Spin-dependent rare-earth-based MgPr2X4 (X = S, Se) spinels investigations for spintronic and sustainable energy systems applications

Abstract

In this paper, density functional theory (DFT) calculations are performed to investigate the spin-dependent mechanical, electronic, magnetic, optical, and thermal transport properties of rare-earth-based chalcogenides MgPr2X4 (X = S, Se) spinels. The mechanical properties are obtained by employing the modified Perdew-Burke-Ernzerhof generalized gradient approximation (PBEsol GGA). Also, the modified Becke and Johnson (mBJ) potential is engaged in examining the electronic, magnetic, optical, and transport properties.

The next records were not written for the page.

/-- The tests of R170 on the console and drive lines: none when the frame is discarded. -/
def deliveryOf (line : Line) (f : Frame) : Option Delivery :=
  if f.address ≠ 0 then none
  else if isAuxKind f.kind ∧ line ≠ .field then some (.aux f)
  else match line with
    | .console =>
      if f.kind = kindSetpoint then
        if f.payload.length = 2 then some (.setpoint (BitVec.ofNat 16 (natOf f.payload))) else none
      else if f.kind = kindRequest then
        match f.payload with
        | code :: tag :: args => some (.request { code := code, tag := tag, args := args })
        | _ => none
      else none
    | .drive =>
      if f.kind = kindFeedback then (feedbackOf f.payload).map Delivery.feedback else none
    | .field => none

/-! ### Replies (R173, R181) -/

/-- The status codes of replies (10.1). -/
inductive Status where
  | ok
  | none
  | busy
  | mode
  | state
  | range
  | length
  | unknown
  | active
  | invalid
  | ended (e : EndStatus)
  deriving DecidableEq, Repr

/-- The code of an end status: 16 to 20 (10.1). -/
def EndStatus.code : EndStatus → Nat
  | .complete => 16
  | .aborted => 17
  | .held => 18
  | .timeout => 19
  | .fault => 20

/-- The code of a status (10.1). -/
def Status.code : Status → Nat
  | .ok => 0
  | .none => 1
  | .busy => 2
  | .mode => 3
  | .state => 4
  | .range => 5
  | .length => 6
  | .unknown => 7
  | .active => 8
  | .invalid => 9
  | .ended e => e.code

/-- One REPLY part: request code, tag, part number, last-part mark, status and data (9.5). -/
def replyPart (code tag : Byte) (part : Nat) (last : Bool) (st : Status) (data : List Byte) : Frame :=
  { kind := kindReply, address := 0,
    payload := [code, tag, byte part, flag last, byte st.code] ++ data }

/-- The parts of a reply from part number `part` on: at most 55 bytes of data each, the last part with
its mark SET (R173).  `fuel` bounds the number of parts that follow. -/
def replyPartsFrom (code tag : Byte) (st : Status) : Nat → Nat → List Byte → List Frame
  | 0, part, data => [replyPart code tag part true st data]
  | fuel + 1, part, data =>
    if data.length ≤ 55 then [replyPart code tag part true st data]
    else replyPart code tag part false st (data.take 55) ::
      replyPartsFrom code tag st fuel (part + 1) (data.drop 55)

/-- The parts of a reply (R173): one, two or three, since no reply exceeds 165 bytes of data. -/
def replyParts (code tag : Byte) (st : Status) (data : List Byte) : List Frame :=
  replyPartsFrom code tag st 2 0 data

/-! ### Codes of 9.5, R116 and R187 -/

def Mode.code : Mode → Nat
  | .setup => 1
  | .service => 2

def SpeedSource.code : SpeedSource → Nat
  | .console => 0
  | .profile => 1

def BrakeRequest.code : BrakeRequest → Nat
  | .apply => 0
  | .release => 1

def FeedbackState.code : FeedbackState → Nat
  | .absent => 0
  | .present => 1
  | .silent => 2

def BrakeState.code : BrakeState → Nat
  | .applied => 0
  | .released => 1
  | .unknown => 2

def TrackerState.code : TrackerState → Nat
  | .searching => 0
  | .locked => 1
  | .coasting => 2
  | .lost => 3

def WindLevel.code : WindLevel → Nat
  | .calm => 0
  | .watch => 1
  | .restrict => 2
  | .hold => 3

def Freshness.code : Freshness → Nat
  | .unknown => 0
  | .fresh => 1
  | .stale => 2

def PollResult.code : PollResult → Nat
  | .notPolled => 0
  | .answered => 1
  | .noAnswer => 2
  | .bad => 3

def StationKind.code : StationKind → Nat
  | .unset => 0
  | .mast => 1
  | .alight => 2
  | .board => 3
  | .tagReader => 4

/-- The kind of a poll list entry from its code (R77). -/
def stationKindOf : Nat → Option StationKind
  | 0 => some .unset
  | 1 => some .mast
  | 2 => some .alight
  | 3 => some .board
  | 4 => some .tagReader
  | _ => none

def HoldSource.code : HoldSource → Nat
  | .wind => 1
  | .masts => 2
  | .position => 3
  | .command => 4
  | .door => 5
  | .platform => 6
  | .drive => 7
  | .console => 8

/-- The hold source of a source code, 1 to 8 (R116, R129). -/
def holdSourceOf : Nat → Option HoldSource
  | 1 => some .wind
  | 2 => some .masts
  | 3 => some .position
  | 4 => some .command
  | 5 => some .door
  | 6 => some .platform
  | 7 => some .drive
  | 8 => some .console
  | _ => none

/-- The class code, 1 to 4, which is also the rising order of the classes (R115, R116). -/
def HoldClass.code : HoldClass → Nat
  | .noBoard => 1
  | .slow => 2
  | .creep => 3
  | .stop => 4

Structural stability in the ferromagnetic (FM) phase is confirmed by calculating the energy difference between the FM and non-magnetic states. Besides, the formation energies are computed for thermodynamic stability. The strong hybridization near the Fermi level comes from chalcogenides 2p-states and f-states of rare-earth metals, which results in the total magnetic moments. The in-depth optical properties are evaluated in terms of dielectric constant and refraction. Lastly, electronic thermal coefficients, such as Seebeck coefficient, electrical and thermal conductivity, and power factor, are also probed and suggested studied spinels as promising sustainable energy materials.